Dataset extract ▸
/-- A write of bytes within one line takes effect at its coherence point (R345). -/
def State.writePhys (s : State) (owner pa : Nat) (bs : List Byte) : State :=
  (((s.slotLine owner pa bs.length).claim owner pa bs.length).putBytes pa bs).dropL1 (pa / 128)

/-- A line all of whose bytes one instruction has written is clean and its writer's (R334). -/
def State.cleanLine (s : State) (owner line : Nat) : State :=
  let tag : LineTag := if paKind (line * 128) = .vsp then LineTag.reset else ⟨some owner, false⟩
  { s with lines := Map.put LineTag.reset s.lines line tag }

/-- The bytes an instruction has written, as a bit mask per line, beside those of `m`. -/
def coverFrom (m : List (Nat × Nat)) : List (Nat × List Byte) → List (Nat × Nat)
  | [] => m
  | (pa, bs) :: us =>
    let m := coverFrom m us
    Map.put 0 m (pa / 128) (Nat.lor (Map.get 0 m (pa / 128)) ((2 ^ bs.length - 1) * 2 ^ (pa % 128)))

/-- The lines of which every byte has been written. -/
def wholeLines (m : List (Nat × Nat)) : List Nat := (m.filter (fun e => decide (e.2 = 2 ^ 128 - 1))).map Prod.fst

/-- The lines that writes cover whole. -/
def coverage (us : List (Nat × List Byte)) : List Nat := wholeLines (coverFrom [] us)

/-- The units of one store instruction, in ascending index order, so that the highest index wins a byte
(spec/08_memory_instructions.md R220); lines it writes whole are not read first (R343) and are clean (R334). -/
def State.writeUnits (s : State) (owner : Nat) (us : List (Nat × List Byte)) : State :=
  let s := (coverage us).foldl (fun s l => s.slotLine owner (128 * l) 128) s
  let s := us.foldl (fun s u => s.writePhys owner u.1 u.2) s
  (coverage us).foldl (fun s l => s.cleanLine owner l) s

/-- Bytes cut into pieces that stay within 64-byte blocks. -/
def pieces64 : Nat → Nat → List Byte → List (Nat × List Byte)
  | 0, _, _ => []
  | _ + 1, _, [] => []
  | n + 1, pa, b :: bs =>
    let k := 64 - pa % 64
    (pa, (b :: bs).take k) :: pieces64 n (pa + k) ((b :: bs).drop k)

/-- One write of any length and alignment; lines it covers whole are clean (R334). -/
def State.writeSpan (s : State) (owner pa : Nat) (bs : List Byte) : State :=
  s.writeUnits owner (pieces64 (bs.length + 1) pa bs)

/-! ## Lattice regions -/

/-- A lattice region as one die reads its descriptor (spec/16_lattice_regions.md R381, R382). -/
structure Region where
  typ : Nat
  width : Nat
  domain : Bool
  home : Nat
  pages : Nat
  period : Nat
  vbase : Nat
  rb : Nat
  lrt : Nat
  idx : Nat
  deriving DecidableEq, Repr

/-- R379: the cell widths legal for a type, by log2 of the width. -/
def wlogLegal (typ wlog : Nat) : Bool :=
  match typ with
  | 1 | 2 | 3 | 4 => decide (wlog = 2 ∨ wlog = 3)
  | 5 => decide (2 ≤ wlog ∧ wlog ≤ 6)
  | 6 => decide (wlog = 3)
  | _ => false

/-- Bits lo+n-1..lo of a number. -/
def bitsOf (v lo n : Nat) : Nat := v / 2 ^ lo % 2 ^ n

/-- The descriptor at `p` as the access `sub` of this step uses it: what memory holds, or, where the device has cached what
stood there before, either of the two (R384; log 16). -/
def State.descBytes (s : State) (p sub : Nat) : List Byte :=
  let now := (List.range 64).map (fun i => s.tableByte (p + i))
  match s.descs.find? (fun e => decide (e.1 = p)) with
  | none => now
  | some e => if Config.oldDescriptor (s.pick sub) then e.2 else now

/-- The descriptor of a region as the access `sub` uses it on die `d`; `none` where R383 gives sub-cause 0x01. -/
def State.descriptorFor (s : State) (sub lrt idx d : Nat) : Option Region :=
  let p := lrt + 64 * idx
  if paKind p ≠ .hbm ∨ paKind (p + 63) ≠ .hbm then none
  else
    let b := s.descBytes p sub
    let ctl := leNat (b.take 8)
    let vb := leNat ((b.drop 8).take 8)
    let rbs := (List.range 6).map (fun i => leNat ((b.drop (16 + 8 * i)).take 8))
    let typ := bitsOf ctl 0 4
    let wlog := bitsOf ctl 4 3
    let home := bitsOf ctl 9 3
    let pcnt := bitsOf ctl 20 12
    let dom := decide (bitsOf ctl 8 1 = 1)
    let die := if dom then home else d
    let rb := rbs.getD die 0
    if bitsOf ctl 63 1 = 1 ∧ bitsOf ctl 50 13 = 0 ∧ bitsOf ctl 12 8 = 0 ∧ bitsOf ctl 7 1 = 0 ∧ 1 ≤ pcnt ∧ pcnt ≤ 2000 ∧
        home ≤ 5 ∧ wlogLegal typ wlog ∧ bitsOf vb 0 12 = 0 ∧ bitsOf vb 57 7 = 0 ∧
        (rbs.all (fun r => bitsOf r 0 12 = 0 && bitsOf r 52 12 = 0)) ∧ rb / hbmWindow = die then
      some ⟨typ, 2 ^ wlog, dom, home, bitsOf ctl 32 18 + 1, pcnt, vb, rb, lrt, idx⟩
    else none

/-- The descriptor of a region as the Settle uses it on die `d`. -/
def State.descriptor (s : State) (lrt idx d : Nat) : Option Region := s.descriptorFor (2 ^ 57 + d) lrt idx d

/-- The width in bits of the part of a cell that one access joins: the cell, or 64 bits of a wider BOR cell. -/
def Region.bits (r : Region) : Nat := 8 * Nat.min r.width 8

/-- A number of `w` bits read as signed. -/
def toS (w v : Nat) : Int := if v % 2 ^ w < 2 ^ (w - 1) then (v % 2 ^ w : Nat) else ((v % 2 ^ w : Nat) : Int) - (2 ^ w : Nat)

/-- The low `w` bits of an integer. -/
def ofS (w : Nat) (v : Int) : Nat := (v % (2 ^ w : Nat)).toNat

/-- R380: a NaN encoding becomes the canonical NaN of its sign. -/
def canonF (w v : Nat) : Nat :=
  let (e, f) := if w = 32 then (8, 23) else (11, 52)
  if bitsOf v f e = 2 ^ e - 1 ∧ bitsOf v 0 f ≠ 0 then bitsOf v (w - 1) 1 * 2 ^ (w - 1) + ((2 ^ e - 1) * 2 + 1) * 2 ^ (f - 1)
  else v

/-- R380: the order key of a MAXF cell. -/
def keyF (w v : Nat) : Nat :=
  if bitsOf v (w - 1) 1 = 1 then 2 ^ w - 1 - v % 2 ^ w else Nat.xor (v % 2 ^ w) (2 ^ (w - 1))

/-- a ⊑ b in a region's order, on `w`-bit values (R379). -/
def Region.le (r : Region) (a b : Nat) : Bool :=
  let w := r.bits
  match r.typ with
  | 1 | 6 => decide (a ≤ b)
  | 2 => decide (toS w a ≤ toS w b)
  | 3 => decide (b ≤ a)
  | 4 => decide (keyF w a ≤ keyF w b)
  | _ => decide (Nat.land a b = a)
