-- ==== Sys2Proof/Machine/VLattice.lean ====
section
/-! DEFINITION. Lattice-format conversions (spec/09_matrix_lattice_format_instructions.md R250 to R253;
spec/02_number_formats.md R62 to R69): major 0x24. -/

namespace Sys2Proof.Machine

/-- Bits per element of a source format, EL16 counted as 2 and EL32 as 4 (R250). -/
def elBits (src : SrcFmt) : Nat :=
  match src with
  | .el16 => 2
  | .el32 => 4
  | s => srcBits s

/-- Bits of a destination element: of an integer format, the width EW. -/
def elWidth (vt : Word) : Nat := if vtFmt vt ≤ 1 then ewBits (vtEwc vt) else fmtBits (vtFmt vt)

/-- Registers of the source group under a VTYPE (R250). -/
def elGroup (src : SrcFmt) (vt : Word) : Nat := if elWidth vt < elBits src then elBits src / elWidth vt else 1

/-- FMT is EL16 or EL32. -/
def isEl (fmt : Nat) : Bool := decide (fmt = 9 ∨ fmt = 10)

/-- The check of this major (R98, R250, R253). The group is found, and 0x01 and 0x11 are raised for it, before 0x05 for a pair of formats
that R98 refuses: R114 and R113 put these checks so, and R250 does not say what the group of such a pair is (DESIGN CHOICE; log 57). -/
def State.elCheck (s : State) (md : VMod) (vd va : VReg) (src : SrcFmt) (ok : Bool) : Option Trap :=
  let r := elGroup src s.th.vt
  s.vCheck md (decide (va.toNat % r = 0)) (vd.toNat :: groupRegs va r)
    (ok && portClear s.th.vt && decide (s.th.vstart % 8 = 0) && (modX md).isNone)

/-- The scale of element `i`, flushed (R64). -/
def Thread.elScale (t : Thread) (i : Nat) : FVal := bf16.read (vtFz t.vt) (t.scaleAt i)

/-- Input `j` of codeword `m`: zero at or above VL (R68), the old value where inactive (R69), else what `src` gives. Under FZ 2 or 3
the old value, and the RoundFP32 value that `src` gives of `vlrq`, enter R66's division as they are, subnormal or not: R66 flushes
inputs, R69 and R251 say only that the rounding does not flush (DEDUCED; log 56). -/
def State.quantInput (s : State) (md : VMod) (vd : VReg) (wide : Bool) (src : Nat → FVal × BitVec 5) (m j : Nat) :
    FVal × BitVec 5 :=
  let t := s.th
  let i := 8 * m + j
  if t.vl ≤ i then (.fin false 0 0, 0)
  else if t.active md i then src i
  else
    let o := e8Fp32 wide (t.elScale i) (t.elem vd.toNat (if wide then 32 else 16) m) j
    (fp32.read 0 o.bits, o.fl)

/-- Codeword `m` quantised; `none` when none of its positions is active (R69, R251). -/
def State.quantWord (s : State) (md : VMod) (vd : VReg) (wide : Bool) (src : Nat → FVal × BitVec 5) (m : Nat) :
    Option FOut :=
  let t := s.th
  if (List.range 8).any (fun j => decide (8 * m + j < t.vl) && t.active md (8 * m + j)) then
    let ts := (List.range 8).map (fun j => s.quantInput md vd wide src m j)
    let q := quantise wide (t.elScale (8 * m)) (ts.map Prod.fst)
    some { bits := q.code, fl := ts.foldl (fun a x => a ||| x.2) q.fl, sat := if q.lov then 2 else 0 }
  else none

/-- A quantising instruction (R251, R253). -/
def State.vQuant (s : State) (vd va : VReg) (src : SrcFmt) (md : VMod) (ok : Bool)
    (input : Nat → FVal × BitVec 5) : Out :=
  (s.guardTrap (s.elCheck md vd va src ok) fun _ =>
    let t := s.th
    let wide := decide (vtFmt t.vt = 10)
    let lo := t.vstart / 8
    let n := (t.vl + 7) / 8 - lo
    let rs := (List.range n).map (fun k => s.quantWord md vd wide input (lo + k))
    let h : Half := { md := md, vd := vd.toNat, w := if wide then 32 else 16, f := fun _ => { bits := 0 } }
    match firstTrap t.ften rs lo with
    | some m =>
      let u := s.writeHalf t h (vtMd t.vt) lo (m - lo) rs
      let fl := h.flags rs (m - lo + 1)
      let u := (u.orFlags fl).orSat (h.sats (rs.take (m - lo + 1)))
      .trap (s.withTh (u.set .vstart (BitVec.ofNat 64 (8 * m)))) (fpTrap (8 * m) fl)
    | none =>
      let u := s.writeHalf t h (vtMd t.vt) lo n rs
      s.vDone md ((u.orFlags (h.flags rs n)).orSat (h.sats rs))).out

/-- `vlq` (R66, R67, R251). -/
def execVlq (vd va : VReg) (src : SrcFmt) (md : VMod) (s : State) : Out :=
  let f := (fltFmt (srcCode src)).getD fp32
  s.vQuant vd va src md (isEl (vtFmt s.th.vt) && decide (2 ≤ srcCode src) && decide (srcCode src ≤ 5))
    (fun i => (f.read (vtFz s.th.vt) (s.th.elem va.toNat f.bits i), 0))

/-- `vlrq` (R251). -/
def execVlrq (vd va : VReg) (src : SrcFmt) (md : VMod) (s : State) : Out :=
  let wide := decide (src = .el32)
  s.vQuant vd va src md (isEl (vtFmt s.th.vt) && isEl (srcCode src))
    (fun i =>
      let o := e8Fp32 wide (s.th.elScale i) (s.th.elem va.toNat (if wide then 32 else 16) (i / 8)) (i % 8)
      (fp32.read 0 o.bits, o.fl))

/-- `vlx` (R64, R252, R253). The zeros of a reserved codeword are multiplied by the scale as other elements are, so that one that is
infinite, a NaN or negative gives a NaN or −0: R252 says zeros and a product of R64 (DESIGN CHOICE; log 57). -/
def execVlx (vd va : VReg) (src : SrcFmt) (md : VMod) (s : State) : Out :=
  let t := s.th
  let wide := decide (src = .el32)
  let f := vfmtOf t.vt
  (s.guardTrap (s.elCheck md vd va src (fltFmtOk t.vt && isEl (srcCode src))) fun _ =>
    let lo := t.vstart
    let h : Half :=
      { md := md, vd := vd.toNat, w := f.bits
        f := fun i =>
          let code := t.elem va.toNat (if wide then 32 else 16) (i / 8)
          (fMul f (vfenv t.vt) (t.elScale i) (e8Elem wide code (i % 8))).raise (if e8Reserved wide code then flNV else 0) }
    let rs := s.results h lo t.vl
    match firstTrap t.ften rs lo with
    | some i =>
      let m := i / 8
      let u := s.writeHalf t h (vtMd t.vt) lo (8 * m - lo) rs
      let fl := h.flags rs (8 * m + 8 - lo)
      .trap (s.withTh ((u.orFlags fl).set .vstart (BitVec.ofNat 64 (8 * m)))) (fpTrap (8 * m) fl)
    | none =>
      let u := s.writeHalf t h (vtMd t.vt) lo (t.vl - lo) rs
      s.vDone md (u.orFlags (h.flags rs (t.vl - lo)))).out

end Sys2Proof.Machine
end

The problem ▸ Print the material above verbatim, first line through the line containing "whole are clean (R334). -/", both included.

Answer for this exercise ▸
/-- A write of bytes within one line takes effect at its coherence point (R345). -/
def State.writePhys (s : State) (owner pa : Nat) (bs : List Byte) : State :=
  (((s.slotLine owner pa bs.length).claim owner pa bs.length).putBytes pa bs).dropL1 (pa / 128)

/-- A line all of whose bytes one instruction has written is clean and its writer's (R334). -/
def State.cleanLine (s : State) (owner line : Nat) : State :=
  let tag : LineTag := if paKind (line * 128) = .vsp then LineTag.reset else ⟨some owner, false⟩
  { s with lines := Map.put LineTag.reset s.lines line tag }

/-- The bytes an instruction has written, as a bit mask per line, beside those of `m`. -/
def coverFrom (m : List (Nat × Nat)) : List (Nat × List Byte) → List (Nat × Nat)
  | [] => m
  | (pa, bs) :: us =>
    let m := coverFrom m us
    Map.put 0 m (pa / 128) (Nat.lor (Map.get 0 m (pa / 128)) ((2 ^ bs.length - 1) * 2 ^ (pa % 128)))

/-- The lines of which every byte has been written. -/
def wholeLines (m : List (Nat × Nat)) : List Nat := (m.filter (fun e => decide (e.2 = 2 ^ 128 - 1))).map Prod.fst

/-- The lines that writes cover whole. -/
def coverage (us : List (Nat × List Byte)) : List Nat := wholeLines (coverFrom [] us)

/-- The units of one store instruction, in ascending index order, so that the highest index wins a byte
(spec/08_memory_instructions.md R220); lines it writes whole are not read first (R343) and are clean (R334). -/
def State.writeUnits (s : State) (owner : Nat) (us : List (Nat × List Byte)) : State :=
  let s := (coverage us).foldl (fun s l => s.slotLine owner (128 * l) 128) s
  let s := us.foldl (fun s u => s.writePhys owner u.1 u.2) s
  (coverage us).foldl (fun s l => s.cleanLine owner l) s

/-- Bytes cut into pieces that stay within 64-byte blocks. -/
def pieces64 : Nat → Nat → List Byte → List (Nat × List Byte)
  | 0, _, _ => []
  | _ + 1, _, [] => []
  | n + 1, pa, b :: bs =>
    let k := 64 - pa % 64
    (pa, (b :: bs).take k) :: pieces64 n (pa + k) ((b :: bs).drop k)

/-- One write of any length and alignment; lines it covers whole are clean (R334). -/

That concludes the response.